The flow of Irish footballers to women's Aussie rules is yet to catch Cork in its current. Bríd Stack - and she was already retired from the inter-county game by the time she joined Greater Western Sydney Giants - is the only Rebel player to attempt the AFLW transition.
The situation remaining as such would be fine with Cork's eight-time All-Ireland winner Ciara O'Sullivan.
"I think maybe it was two years ago [I was asked] just to go for trials in December," she says, "but we had just played the All-Ireland the week before and to be honest at that stage I was happy enough to finish up for the year.
"I had no great desire to go to Australia and to play anyway. Even if I'd went for trials, I mightn't have made it anyway. It's just not something that is for me."
Ciara O'Sullivan turned down AFLW trial
If she is to visit Australia in the future, the Mourneabbey player would prefer it to be for pure tourism and not work.
"It won't be something that I'll be doing in the future anyway," she says about Aussie rules.
"To be honest, it's actually something that surprised me that there never is actually a collective discussion on it [within the Cork panel], and it hasn't been mentioned.

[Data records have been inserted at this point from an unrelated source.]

/-- Attestation and sessions (R330, R336 to R338): a HELLO that is malformed or finds no session number is answered with FAIL, and another
sets a session number aside and is answered with a fresh quote and an exchange key; a QUOTE that is not genuine ends the exchange; a
KEM_AUTH that proves the owner opens the session under the derived wrap key with keys on its ports, and any other fails with its
reason; a FINISH opens the peer session of the initiating device. -/
def Obligations.SessionsEstablished : Prop :=
  (∀ (s : State) (p : Fin 4) (a : Nat) (m : HelloMsg), s.settled → s.netUp = false → exec (.hello p a m) s = .next s) ∧
  (∀ (s : State) (p : Fin 4) (a : Nat) (m : HelloMsg), s.settled → s.pwr.state ≠ .standby → s.netUp = true → (s.eth p).keys ≠ none →
    m.verified = false → exec (.hello p a m) s = .next (s.macsecDrop p)) ∧
  (∀ (s : State) (p : Fin 4) (a : Nat) (m : HelloMsg), s.pwr.state ≠ .standby → s.netUp = true → (s.eth p).keys = none →
    (1 < m.role.val ∨ m.scis = [] ∨ 4 < m.scis.length ∨ ∃ x ∈ m.scis, 4 ≤ x.2.val) →
    exec (.hello p a m) s = .next ((s.putExchange (s.exchangeAt a p)).failExchange a 9).settle) ∧
  (∀ (s : State) (p : Fin 4) (a n : Nat) (m : HelloMsg) (c : BitVec 64 × Fin 256), s.pwr.state ≠ .standby → s.netUp = true →
    (s.eth p).keys = none → m.role.val = 0 → m.scis = [c] → c.2.val < 4 → s.hostNumber m.sessionReq.val = some n →
    (s.sess n).state ≠ 3 → s.scFull n [(c.1.toNat, c.2.val)] = false →
    ∃ (u : State) (x : Exchange), u.exchange a = some x ∧ x.session = n ∧ x.stage = 2 ∧ x.peer = false ∧ x.nonceH = m.nonce.toNat ∧
      x.scis = [(c.1.toNat, c.2.val)] ∧ x.transcript = m.body ∧ (u.sess n).state = 1 ∧ (u.sess n).port = p.val ∧ s.sameMemory u ∧
      exec (.hello p a m) s = .next (u.attest (linkOf a) 4 (s.exchangeAt a p).link.tag 2 x.quote).settle) ∧
  (∀ (s : State) (a : Nat) (x : Exchange) (m : QuoteMsg), s.exchange a = some x → x.peer = true →
    (if x.initiator then x.stage = 1 else x.stage = 2) →
    (m.genuine = false → exec (.quote a m) s = .next (s.failExchange a 1).settle) ∧
    (m.genuine = true → m.ownerHash.toNat ≠ s.ownerHash → exec (.quote a m) s = .next (s.failExchange a 8).settle) ∧
    (m.genuine = true → m.ownerHash.toNat = s.ownerHash → x.initiator = false → s.settled →
      exec (.quote a m) s = .next (s.putExchange { x with
        transcript := x.transcript ++ m.body, peerOwner := some m.ownerHash.toNat }))) ∧
  (∀ (s : State) (d : Nat), s.settled → (s.link d).state ≠ 2 → exec (.certs d) s = .next s) ∧
  (∀ (s : State) (d : Nat), (s.link d).state = 2 →
    exec (.certs d) s = .next (s.attest d 4 (s.link d).tag 3 (Config.certificates s.sec.sblDigest s.sec.fwDigest)).settle) ∧
  (∀ (s : State) (a : Nat) (x : Exchange) (m : KemAuthMsg), s.exchange a = some x → x.initiator = false → x.stage = 2 →
    s.kemFault x m ≠ 0 → exec (.kemAuth a m) s = .next (s.failExchange a (s.kemFault x m)).settle) ∧
  (∀ (s : State) (x : Exchange) (m : KemAuthMsg), x.peer = false →
    s.kemFault x m = if s.owned then (if m.zero then 2 else if m.genuine then 0 else 1) else if m.zero then 0 else 9) ∧
  (∀ (s : State) (a : Nat) (x : Exchange) (m : KemAuthMsg), s.exchange a = some x → x.initiator = false → x.stage = 2 →
    s.kemFault x m = 0 → s.scFull x.session x.scis = false →
    ∃ (u : State) (l : Session), l.state = 2 ∧ l.peer = x.peer ∧ l.unowned = (!x.peer && !s.owned) ∧ l.port = x.link.port ∧
      l.wrap = (sessionKeys (Config.kemSecret x.kem (m.body.take 1088))
        (x.transcript ++ x.quote ++ m.body.take 1088)).1 ∧
      (∀ c ∈ x.scis, (u.eth c.2).keys ≠ none) ∧
      exec (.kemAuth a m) s = .next ((u.openSession x.session l x.scis).endExchange a).settle) ∧
  (∀ (s : State) (a : Nat) (x : Exchange) (m : FinishMsg), s.exchange a = some x → x.initiator = true → x.stage = 3 →
    m.genuine = false → exec (.finish a m) s = .next (s.failExchange a 1).settle) ∧
  (∀ (s : State) (a : Nat) (x : Exchange) (m : FinishMsg), s.exchange a = some x → x.initiator = true → x.stage = 3 →
    m.genuine = true → 16 ≤ m.session.val → m.session.val < 32 → (∀ y ∈ m.saks, y.1.val < 4) →
    ∃ (u : State) (l : Session), l.state = 2 ∧ l.peer = true ∧ l.group = x.group ∧ l.member = x.member ∧
      l.wrap = (sessionKeys (Config.kemShared x.kem) x.transcript).1 ∧ (∀ y ∈ m.saks, (u.eth y.1).keys ≠ none) ∧
      exec (.finish a m) s =
        .next ((u.openSession m.session l (m.saks.map fun y => (a, y.1.val))).endExchange a).settle)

"Obviously from the point of view of playing with Cork, it's great, and it means that we have our players all year around and we aren't waiting for people to come back from Australia.
"I know a few people have been offered trials and that but for whatever reason, whether it's where people are at that point in time in terms of not being finished college or being in a job that they like, people haven't taken up that opportunity. From a selfish point of view, I kind of hope that continues going forward."

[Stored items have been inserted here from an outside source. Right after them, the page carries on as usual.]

@[simp] theorem setSlot_queue (s : State) (i : Nat) (v : Slot) (j : Nat) : (s.setSlot i v).queue j = s.queue j := rfl
@[simp] theorem setPort_queue (s : State) (i : Nat) (v : CamPort) (j : Nat) : (s.setPort i v).queue j = s.queue j := rfl
@[simp] theorem setStrm_queue (s : State) (i : Nat) (v : Strm) (j : Nat) : (s.setStrm i v).queue j = s.queue j := rfl
@[simp] theorem setEng_queue (s : State) (i : Nat) (v : Engine) (j : Nat) : (s.setEng i v).queue j = s.queue j := rfl
@[simp] theorem setTile_queue (s : State) (i : Nat) (v : Tile) (j : Nat) : (s.setTile i v).queue j = s.queue j := rfl
@[simp] theorem setJob_queue (s : State) (i : Nat) (v : Option Job) (j : Nat) : (s.setJob i v).queue j = s.queue j := rfl
@[simp] theorem setChan_queue (s : State) (i : Nat) (v : Channel) (j : Nat) : (s.setChan i v).queue j = s.queue j := rfl
@[simp] theorem drawn_queue (s : State) (j : Nat) : (s.drawn).queue j = s.queue j := rfl
@[simp] theorem emit_queue (s : State) (x : Wire) (j : Nat) : (s.emit x).queue j = s.queue j := rfl
@[simp] theorem setReg_queue (s : State) (p o : Nat) (x : Word) (j : Nat) : (s.setReg p o x).queue j = s.queue j := rfl
@[simp] theorem setRfld_queue (s : State) (p o lo n v : Nat) (j : Nat) : (s.setRfld p o lo n v).queue j = s.queue j := congrArg (fun x => sget (fun _ => Queue.init) x j) (setRfld_queues s p o lo n v)
@[simp] theorem bump_queue (s : State) (p o lo n v : Nat) (j : Nat) : (s.bump p o lo n v).queue j = s.queue j := congrArg (fun x => sget (fun _ => Queue.init) x j) (bump_queues s p o lo n v)
@[simp] theorem bumpWrap_queue (s : State) (p o : Nat) (j : Nat) : (s.bumpWrap p o).queue j = s.queue j := congrArg (fun x => sget (fun _ => Queue.init) x j) (bumpWrap_queues s p o)
@[simp] theorem maxRfld_queue (s : State) (p o lo n v : Nat) (j : Nat) : (s.maxRfld p o lo n v).queue j = s.queue j := congrArg (fun x => sget (fun _ => Queue.init) x j) (maxRfld_queues s p o lo n v)
@[simp] theorem cause_queue (s : State) (p c a : Nat) (j : Nat) : (s.cause p c a).queue j = s.queue j := congrArg (fun x => sget (fun _ => Queue.init) x j) (cause_queues s p c a)
@[simp] theorem setByte_queue (s : State) (a : Nat) (b : Byte) (j : Nat) : (s.setByte a b).queue j = s.queue j := rfl
@[simp] theorem record_queue (s : State) (r : EventRec) (j : Nat) : (s.record r).queue j = s.queue j := congrArg (fun x => sget (fun _ => Queue.init) x j) (record_queues s r)
@[simp] theorem blockRecord_queue (s : State) (p b : Nat) (j : Nat) : (s.blockRecord p b).queue j = s.queue j := congrArg (fun x => sget (fun _ => Queue.init) x j) (blockRecord_queues s p b)
@[simp] theorem event_queue (s : State) (p b : Nat) (j : Nat) : (s.event p b).queue j = s.queue j := congrArg (fun x => sget (fun _ => Queue.init) x j) (event_queues s p b)
@[simp] theorem fail_queue (s : State) (p b c a : Nat) (j : Nat) : (s.fail p b c a).queue j = s.queue j := congrArg (fun x => sget (fun _ => Queue.init) x j) (fail_queues s p b c a)
@[simp] theorem deviceEvent_queue (s : State) (c x y n : Nat) (j : Nat) : (s.deviceEvent c x y n).queue j = s.queue j := congrArg (fun x => sget (fun _ => Queue.init) x j) (deviceEvent_queues s c x y n)
@[simp] theorem log_queue (s : State) (k c : Nat) (l : List Byte) (j : Nat) : (s.log k c l).queue j = s.queue j := congrArg (fun x => sget (fun _ => Queue.init) x j) (log_queues s k c l)
@[simp] theorem fault_queue (s : State) (c u w : Nat) (j : Nat) : (s.fault c u w).queue j = s.queue j := congrArg (fun x => sget (fun _ => Queue.init) x j) (fault_queues s c u w)
@[simp] theorem setBytes_queue (s : State) (a : Nat) (l : List Byte) (j : Nat) : (s.setBytes a l).queue j = s.queue j := congrArg (fun x => sget (fun _ => Queue.init) x j) (setBytes_queues s a l)
@[simp] theorem tileWrite_queue (s : State) (t a : Nat) (l : List Byte) (j : Nat) : (s.tileWrite t a l).queue j = s.queue j := congrArg (fun x => sget (fun _ => Queue.init) x j) (tileWrite_queues s t a l)
@[simp] theorem addSlip_queue (s : State) (e n : Nat) (j : Nat) : (s.addSlip e n).queue j = s.queue j := congrArg (fun x => sget (fun _ => Queue.init) x j) (addSlip_queues s e n)
@[simp] theorem setSess_queue (s : State) (i : Nat) (v : Session) (j : Nat) : (s.setSess i v).queue j = s.queue j := rfl
@[simp] theorem setEth_queue (s : State) (i : Nat) (v : EthPort) (j : Nat) : (s.setEth i v).queue j = s.queue j := rfl
@[simp] theorem setGroup_queue (s : State) (i : Nat) (v : Option PeerGroup) (j : Nat) : (s.setGroup i v).queue j = s.queue j := rfl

9 June 2021; Cork footballer Ciara O'Sullivan with her PwC GPA Women's Player of the Month in Football at Clyda Rovers GAA Club in Mourneabbey, Co. Cork. Photo by Matt Browne/Sportsfile
The expansion of the AFLW means that in future the opportunity which the league currently provides for Irish players to play a professional sport and then return home to play in the championship will no longer be there.
"Obviously it worked well enough for players this year in terms of the fact that we started the league much later than we ordinarily would have," says O'Sullivan.
"But I think looking at the AFL extending their season and then normally us starting in January or February with the league, I think it won't become practical going forward.
"But you know it is great to see the Irish representation out there and to see Orla O'Dwyer winning this year was great. I think the quality of players that have gone out and done so well out there just shows the level and the high standard of ladies football. But yeah, I think it might look like in a few years time that it is one or the other and it's not practical to do both."